Go to the line in the entries below that holds "of the warp that" and repeat exactly from there through the line that holds "the clock of its", inclusive.

Record excerpts:
[Start of section]

/-- An access that is parked: at PAGE, ATTR or PAGEPOOL, or (cause `none`) at a copy-on-write service. -/
structure Park where
  id     : Nat
  ctx    : Nat
  who    : Requester
  cause  : Option Cause
  kind   : AccessKind
  va     : DWord
  /-- The access was a long instruction's (R226). -/
  long   : Bool
deriving DecidableEq, Repr

/-- What the member tells the host through the event ring (R418). -/
inductive HostEvent where
  | faultRecord (id : Nat) (bytes : List Byte)
  | poolSkip (ctx : Nat) (entry : DWord)
  | answer (code : Nat) (ok : Bool)
  | plantStatus (ctx : Nat) (code : Nat)
  | imageWritten (ctx : Nat) (addr : Nat)
  | rolledBack (ctx : Nat)
  | death (ctx : Nat)
  | eccError (line : Nat)
  | coreRetired (core : Nat)
  | read (bytes : List Byte)
  | refusedAccess
  | queueHalted (q code : Nat)
deriving DecidableEq, Repr

/-- A byte that a cluster cache or the L2 holds: `dirty` when its agents have written it (R244). -/
structure CacheByte where
  addr  : Nat
  val   : Byte
  dirty : Bool
  /-- The key and the context it is written back under (R415, R421), and in deterministic mode the clock of the warp that
  stored it (R353). -/
  key   : Option Nat
  ctx   : Option Nat
  clock : Option Nat
  /-- The warp that stored it, and whether that warp has released it since (R247, R249). -/
  warp  : Option WarpKey
  given : Bool
deriving DecidableEq, Repr

/-- A write that has issued and is not yet performed (R242 to R254): the warp that made it, with the lane and the address that a
trap names, or none for a command of the workgroup, with its stream and whether that is an MMA; the cluster cache it passes, and
the clock of its warp in deterministic mode (R353). -/
structure LateWrite where
  warp    : Option WarpKey
  group   : WgKey
  cluster : Nat
  narrow  : Bool
  spot    : Spot
  bytes   : List Byte
  clock   : Option Nat
  lane    : Option Lane
  va      : DWord
  /-- The stream, once the step that wrote has ended. -/
  stream  : Option (Fin 16)
  mma     : Bool
deriving DecidableEq, Repr

/-- A cached translation (R189): the core that holds it, or the core-cluster in a translation cache, and the fields of the leaf
it was filled from. -/
structure TlbEntry where
  core  : Nat
  ctx   : Nat
  vpage : Nat
  size  : Nat
  leaf  : DWord
deriving DecidableEq, Repr

/-- An instruction word held by a core's instruction cache (R78, R393). -/
structure ICacheWord where
  core : Nat
  ctx  : Nat
  addr : Nat
  word : Word
deriving DecidableEq, Repr

/-- A line as it stood before a write of a launch: when it was written, and its bytes as they were stored, under which key. -/
structure CodeLine where
  time  : Nat
  line  : Nat
  key   : Option Nat
  bytes : List Byte
deriving DecidableEq, Repr
/-- Code of a context is fetched as it stood at `time`, by one core or by all, at one 4,096-byte page of addresses or at all
(R78). -/
structure CodeSince where
  ctx  : Nat
  core : Option Nat
  page : Option Nat
  time : Nat
deriving DecidableEq, Repr

/-- A loaded key slot (R420); it is the protected context's whose record names it (R419). -/
structure KeySlot where
  slot : Nat
  key  : Nat
deriving DecidableEq, Repr

/-- A collective group of a context (R427): the contiguous range of slots of each member, as peer number, first slot and
count. -/
structure CollGroup where
  ctx    : Nat
  num    : Nat
  ranges : List (Nat × Nat × Nat)
deriving DecidableEq, Repr

/-- A slot contributed to an instance (R427): its vector, each register's worth as a number, and the command of this member
that contributed it, with its context's CYCLE then. -/
structure CollSlot where
  slot  : Nat
  vec   : List Nat
  owner : Option (WgKey × Fin 16 × Word)
  cycle : Int
deriving DecidableEq, Repr

/-- An instance of a collective (R427); a completed one is kept, to recognise a contribution that is repeated. -/
structure CollInstance where
  ctx   : Nat
  group : Nat
  tag   : Word
  slots : List CollSlot
  done  : Bool
deriving DecidableEq, Repr

/-- A scrub in progress (R423, R424): the frames it zeroes, by address and size, the bytes of buffers beside them, how many bytes
of the frames it has zeroed, and the queue numbers and cores that are not given out until it ends. -/
structure Scrub where
  ctx       : Nat
  slot      : Option Nat
  frames    : List (Nat × Nat)
  buffers   : Nat
  zeroed    : Nat
  queues    : List Nat
  cores     : List Nat
  restarted : Bool
deriving DecidableEq, Repr

/-- A monitor armed for a waiting split (R237, R239): the physical address and width, whether it is served by re-polling,
whether a write has been performed there since, and in deterministic mode the waker's clock (R353). -/
structure Monitor where
  warp  : WarpKey
  split : Fin 4
  addr  : Nat
  width : Nat
  poll  : Bool
  fired : Bool
  clock : Option Nat
deriving DecidableEq, Repr

/-- A peer the host has assigned (R412, R425). -/
structure Peer where
  num  : Nat
  size : Nat
  up   : Bool
deriving DecidableEq, Repr

/-- Which agent moves next: one entry a step (R2, R33). With none left, a fixed policy moves. -/
inductive Turn where
  /-- A half issues from this warp. -/
  | issue (w : WarpKey)
  /-- A step of the table without a word. -/
  | event (i : Instr)
  /-- The same, with the accesses that it makes left to be performed later (R242 to R254). -/
  | issueLate (w : WarpKey)
  | eventLate (i : Instr)
  /-- A write that was left is performed: the `k`th. -/
  | performWrite (k : Nat)
  /-- The access of a warp's `k`th outstanding long instruction is performed, or one of the halves of an atomic on pairs of
  16-bit floats (R234, R241). -/
  | performLong (w : WarpKey) (k : Nat) (h : Halves)
  /-- The low, or the high, halves of the warp's oldest reduction are done (R234, R241). -/
  | reductionHalf (w : WarpKey) (high : Bool)
  /-- An MMA reads and computes its next chunk, and commits it later (R328, R332). -/
  | mmaRead (g : WgKey) (stream : Fin 16)
  /-- Cycles pass. -/
  | elapse (n : Nat)
  /-- The scrub engine zeroes the next bytes of the first scrub (R423, R424). -/
  | scrub (bytes : Nat)
  /-- A cluster cache writes back, or drops, its copy of a byte (R244). -/
  | writeBack (cluster addr : Nat)
  | dropCopy (cluster addr : Nat)
  /-- The L2 of a window member writes back, or drops, a byte (R258). -/
  | l2WriteBack (addr : Nat)
  | l2Drop (addr : Nat)
  /-- The L2 of a window member takes a copy of a byte. -/
  | l2Fill (addr : Nat)
  /-- The `k`th translation held by a core's TLB, or by a core-cluster's translation cache, is replaced; a cached instruction
  word (R189). -/
  | tlbDrop (core k : Nat)
  | xlatDrop (cluster k : Nat)
  | icacheDrop (core : Nat)
  /-- A read of a context meets a transient error; a lasting error of a memory line (R413). -/
  | eccTransient (ctx : Nat)
  | eccLine (ctx line : Nat)
  /-- A split's read, or a command's, meets a lasting error of a line of a cluster cache: the line is disabled (R413, R414).
  `va` is the address it read. -/
  | eccCache (w : WarpKey) (sp : Fin 4) (line : Nat) (va : DWord)
  /-- A split's fetch meets a lasting error of its core's instruction cache: the line is disabled (R413, R414). -/
  | eccFetch (w : WarpKey) (sp : Fin 4)
  /-- A split's read, or a running command's, meets a lasting error of a line of L2: the line is disabled (R413, R414). -/
  | eccL2 (w : WarpKey) (sp : Fin 4) (line : Nat) (va : DWord)
  | eccL2Engine (g : WgKey) (stream : Fin 16) (line : Nat)
  /-- A running command's read meets a lasting error of a buffer word of its core (R413, R414). -/
  | eccEngine (g : WgKey) (stream : Fin 16)
  /-- A split's read meets a lasting error of a register (`addr` all ones) or a buffer word (`addr` in the form of R202). -/
  | eccCore (w : WarpKey) (sp : Fin 4) (addr : DWord)
  /-- The host assigns a peer number at bring-up, or finishes bring-up (R425, R431). -/
  | assignPeer (num size : Nat)
  | bringUp (self : Nat)
  /-- The host writes bytes at a physical address, as a device-scope write. -/
  | hostPhys (addr : Nat) (bytes : List Byte)
  /-- The host writes a command of 64 bytes to the mailbox or the command ring (R418). -/
  | hostCommand (bytes : List Byte)
  /-- Another member contributes a slot to an instance (R427). -/
  | contribute (ctx group : Nat) (tag : Word) (slot : Nat) (vec : List Nat)
deriving DecidableEq, Repr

[End of section]

Task response:
  /-- The key and the context it is written back under (R415, R421), and in deterministic mode the clock of the warp that
  stored it (R353). -/
  key   : Option Nat
  ctx   : Option Nat
  clock : Option Nat
  /-- The warp that stored it, and whether that warp has released it since (R247, R249). -/
  warp  : Option WarpKey
  given : Bool
deriving DecidableEq, Repr

/-- A write that has issued and is not yet performed (R242 to R254): the warp that made it, with the lane and the address that a
trap names, or none for a command of the workgroup, with its stream and whether that is an MMA; the cluster cache it passes, and
the clock of its warp in deterministic mode (R353). -/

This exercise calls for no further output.